Despite speculation Petracca would be the number one draft pick in the months leading to the 2014 national draft, he was ultimately drafted by the Melbourne Football Club with their first selection and second overall; the eventual number one draft pick, Paddy McCartin, was drafted to the St Kilda Football Club as a long-term replacement for Nick Riewoldt. He was predicted to play in the opening round of 2015 due to having an "AFL ready body"; however, his season ended abruptly after rupturing his ACL in his left knee at training in February. In May, he signed a two-year contract extension to the end of 2018.

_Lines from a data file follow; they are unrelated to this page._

-- ==== Sys2Proof/Machine/Security.lean ====
section
/-! DEFINITION. Trivet: the security commands, attestation, lifecycle transitions, and record writes of the NV store line by line
(chapter "Security, lifecycle and attestation"). -/

namespace Sys2Proof.Machine

/-! ## Requests and gates (R585, R586) -/

/-- One of the five commands that run one at a time ends (R585). -/
def State.secEnd (n : Nat) (st : OpState) (code : Nat) (pay : List Byte) (s : State) : State :=
  let s1 := s.finish n st code [] pay
  { s1 with sec := { s1.sec with secCtx := none, trans := none } }

/-- It fails. -/
def State.secFail (n code : Nat) (s : State) : State := s.secEnd n .failed code []

/-- An authorisation fails in the last group of R604. -/
def State.authFail (n : Nat) (s : State) : State := (s.secFail n cAuth).pulse 17

/-- The window lies in the protected partition. -/
def State.isProt (w : Nat) (s : State) : Bool := match s.win w with | some x => x.prot | none => false

/-- What turns a lifecycle command away first: another one runs (R585), or in STANDBY its payload buffer or window lies outside the
protected partition (R586). -/
def State.secGate (n : Nat) (window : Option Nat) (s : State) : Option Nat :=
  let bufOk := match (s.ctx n).buf with | some b => s.isProt b.window | none => true
  let winOk := match window with | some w => s.isProt w | none => true
  if s.sec.secCtx.isSome then some cBusy
  else if s.mode.mode == .standby && !(bufOk && winOk) then some cState
  else none

/-- The command goes to Trivet and keeps the others out. -/
def State.secAsk (r : TrivetReq) (s : State) : State :=
  let s1 := s.askTrivet r
  { s1 with sec := { s1.sec with secCtx := some r.ctx } }

/-- A new challenge from the DRBG (R613). -/
def State.newChallenge (s : State) : State :=
  let r := s.frees 8 32
  { r.2 with sec := { r.2.sec with challenge := r.1.map (BitVec.ofNat 8) } }

/-! ## Attestation (R612 to R614) -/

/-- The eight H fields (R612, R613). -/
def State.tableHashes (s : State) : List (List Byte) :=
  let all := fun (ops : List Nat) => ops.flatMap (fun op => s.images op)
  let n := pixCount s.board.member s.active
  let sets := (List.range 4).flatMap (fun k => match s.activeSet k with | some x => x.image n | none => [])
  [sha256 (all [0x0201, 0x0202, 0x0203, 0x0204, 0x0205] ++ (List.range s.board.member.dies).flatMap (fun k => s.trimBytes k)),
   sha256 (all [0x0406] ++ sets), sha256 (all [0x0407]), sha256 (all [0x0500, 0x0501, 0x0502]),
   sha256 (all [0x0301, 0x0800, 0x0801, 0x0802, 0x0803]), sha256 (all [0x0700, 0x0701, 0x0702, 0x0703, 0x0704]),
   sha256 s.active.sv.image, sha256 (all [0x0A00, 0x0A01, 0x0A02])]

/-- Bytes 0 to 527 of the report (R612). -/
def State.report (nonce : List Byte) (hs : List (List Byte)) (unstable : Bool) (tableSeq : Nat) (s : State) : List Byte :=
  let x := s.sec
  le 4 0x54414C4D ++ le 2 1 ++ le 2 912 ++ padTo 8 0 s.board.serial ++ le 1 x.lifecycle.code ++
    le 1 (b2n x.debugOpen + 2 * b2n unstable + 4 * b2n (!x.dik) + 8 * b2n s.rst.imageB) ++
    le 1 (match s.board.member with | .ml9648 => 0 | .ml9624 => 1) ++ le 1 0 ++ le 4 x.fwVersion.toNat ++ le 4 x.fwSvn.toNat ++
    le 4 x.svnVendor.toNat ++ le 4 (if x.owner then x.svnOwner.toNat else 0) ++ le 4 s.rstCause ++ le 4 s.devStatus ++ le 4 tableSeq ++
    padTo 32 0 nonce ++ padTo 32 0 x.vrkHash ++ padTo 32 0 (if x.owner then x.ownerHash else []) ++
    padTo 32 0 (if x.dik then x.dikHash else []) ++ padTo 32 0 x.mHdr ++ padTo 32 0 x.mBody ++ hs.flatten ++ padTo 32 0 x.challenge

/-- SEC_ATTEST (R589, R612 to R614). Without a DIK the report needs no signature and is written at once. -/
def takeSecAttest (h : Hdr) (nonce : BitVec 256) (window : BitVec 8) (offset : BitVec 32) (s : State) : State :=
  s.take h 0x0E00 [.c] true (some 0) true (fun s =>
    let w := window.toNat
    let no := le 32 nonce.toNat
    if (s.win w).isNone then .fail cState [] s
    else if !s.winHas w offset.toNat 912 then .fail cRange [] s
    else if !s.sec.dik then
      s.winResult w offset.toNat (s.report no s.tableHashes false s.lt.seq.toNat ++ List.replicate 384 0) []
    else if !s.sec.entropyOk then .fail cHw [] s
    else .go (s.askTrivet { opcode := 0x0E00, ctx := h.ctx.toNat, body := no, target := s.lt.seq.toNat, window := w,
                            offset := offset.toNat }))

/-- SEC_ATTEST. -/
def execSecAttest (h : Hdr) (nonce : BitVec 256) (window : BitVec 8) (offset : BitVec 32) (s : State) :
    Host.Outcome State Fault Refusal := (takeSecAttest h nonce window offset s).out

/-- The report is signed: the tables are those in force since the last attempt began, unless a third was crossed as well (R614),
when the H fields describe no single boundary. -/
def State.attestDone (r : TrivetReq) (crossed : Nat) (sig : List Byte) (s : State) : State :=
  let bad := decide (3 ≤ crossed)
  let f := if bad then s.frees 8 256 else ([], s)
  let hs := if bad then [f.1.map (BitVec.ofNat 8)] else s.tableHashes
  (f.2.winResult r.window r.offset (s.report r.body hs bad r.target ++ padTo 384 0 sig) []).apply r.ctx

/-! ## Owner key, images, identity (R592 to R599) -/

/-- SERIAL of a record is this device's. -/
def State.serialIs (bs : List Byte) (off : Nat) (s : State) : Bool := (bs.drop off).take 8 == padTo 8 0 s.board.serial

/-- The fields of an owner key record (R592, R593). -/
def State.ownerRecOk (bs : List Byte) (s : State) : Bool :=
  rd bs 0 4 == 0x4B4F4C4D && rd bs 4 2 == 1 && rd bs 6 2 == 1184 && (rd bs 8 8 == 0 || s.serialIs bs 8) && rd bs 16 4 == 65537 &&
    (if s.sec.lifecycle == Lifecycle.vendor then rd bs 800 384 == 0 else decide (s.sec.epoch.toNat < rd bs 20 4))

/-- SEC_OWNER_ENROL (R593). -/
def takeSecOwnerEnrol (h : Hdr) (s : State) : State :=
  s.take h 0x0E01 [.l] true (some 1184) (rd (s.payload h) 24 8 == 0) (fun s =>
    let n := h.ctx.toNat
    match s.secGate n none with
    | some e => .fail e [] s
    | none =>
      if !(s.sec.lifecycle == Lifecycle.vendor || s.sec.lifecycle == Lifecycle.provisioned) then .fail cLifecycle [] s
      else if !s.ownerRecOk (s.payload h) then .fail cAuth [] s
      else .go (s.secAsk { opcode := 0x0E01, ctx := n, body := s.payload h, target := 0, window := 0, offset := 0 }))

/-- SEC_OWNER_ENROL. -/
def execSecOwnerEnrol (h : Hdr) (s : State) : Host.Outcome State Fault Refusal := (takeSecOwnerEnrol h s).out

He's genuinely going to be a star of the competition going forward.
— Jonathan Brown, former captain

After missing the entire 2015 season, speculation by the media surrounded Petracca and when he would play his debut match; however, a basketball mishap saw him break his toe during the Christmas break. Early reports stated he could still make his debut in round one, but, then-Melbourne coach, Paul Roos, quashed the reports by stating the mishap had cost Petracca a round one debut. Following the recovery from his broken toe, he played in the Victorian Football League (VFL) for Melbourne's affiliate team, the Casey Scorpions. As he spent more time in the VFL, speculation grew as to when he would make his AFL debut, along with AFL Media journalist Callum Twomey, noting the footy world was "fascinated" with Petracca and his potential debut.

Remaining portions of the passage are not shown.